/-- The factor of ZSCALE for an element: 0 tile, 1 row, 2 col (R206). Of two NaNs the tile's payload stays (DESIGN CHOICE, log
entry 77). -/
def zscaleFactor (s : State) (F : Frag) (f : Fields) (act : Mask) (i n : Nat) : Option Nat :=
  match f.mod.toNat with
  | 0 => some (bitsB s F.g f 5 (lowestLane act))
  | 1 => if act.getLsbD i then some (getV F.g f.b.toNat i).toNat else none
  | _ => if act.getLsbD n then some (getV F.g f.b.toNat n).toNat else none

def execZscale (f : Fields) (s : State) : Res :=
  issue (.zscale f) (fun s F => onceFor s F f fun act =>
    let d := getZHeader F.g f.d.toNat
    if !headerOk d then shapeTrap s act 0x07 0
    else if hKind d != 0x01 then shapeTrap s act 0x09 0
    else
      .done (setGroup s (mapTile F.g f.d.toNat fun i n =>
        if i < hRows d && n < hCols d then
          (zscaleFactor s F f act i n).map fun q => BitVec.ofNat 32
            (roundTo kF32 (fmulNum (decodeNum kF32 (getZ F.g f.d.toNat i n).toNat) (decodeNum kF32 q)) 0)
        else none))) s

end Sys2Proof.Machine
end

........

▶ Instructions for the task: Starting at the first entry and ending at the last, reproduce each one exactly.

▶ Solution to this exercise:
/-- The factor of ZSCALE for an element: 0 tile, 1 row, 2 col (R206). Of two NaNs the tile's payload stays (DESIGN CHOICE, log
entry 77). -/
def zscaleFactor (s : State) (F : Frag) (f : Fields) (act : Mask) (i n : Nat) : Option Nat :=
  match f.mod.toNat with
  | 0 => some (bitsB s F.g f 5 (lowestLane act))
  | 1 => if act.getLsbD i then some (getV F.g f.b.toNat i).toNat else none
  | _ => if act.getLsbD n then some (getV F.g f.b.toNat n).toNat else none

def execZscale (f : Fields) (s : State) : Res :=
  issue (.zscale f) (fun s F => onceFor s F f fun act =>
    let d := getZHeader F.g f.d.toNat
    if !headerOk d then shapeTrap s act 0x07 0
    else if hKind d != 0x01 then shapeTrap s act 0x09 0
    else
      .done (setGroup s (mapTile F.g f.d.toNat fun i n =>
        if i < hRows d && n < hCols d then
          (zscaleFactor s F f act i n).map fun q => BitVec.ofNat 32
            (roundTo kF32 (fmulNum (decodeNum kF32 (getZ F.g f.d.toNat i n).toNat) (decodeNum kF32 q)) 0)
        else none))) s

end Sys2Proof.Machine
end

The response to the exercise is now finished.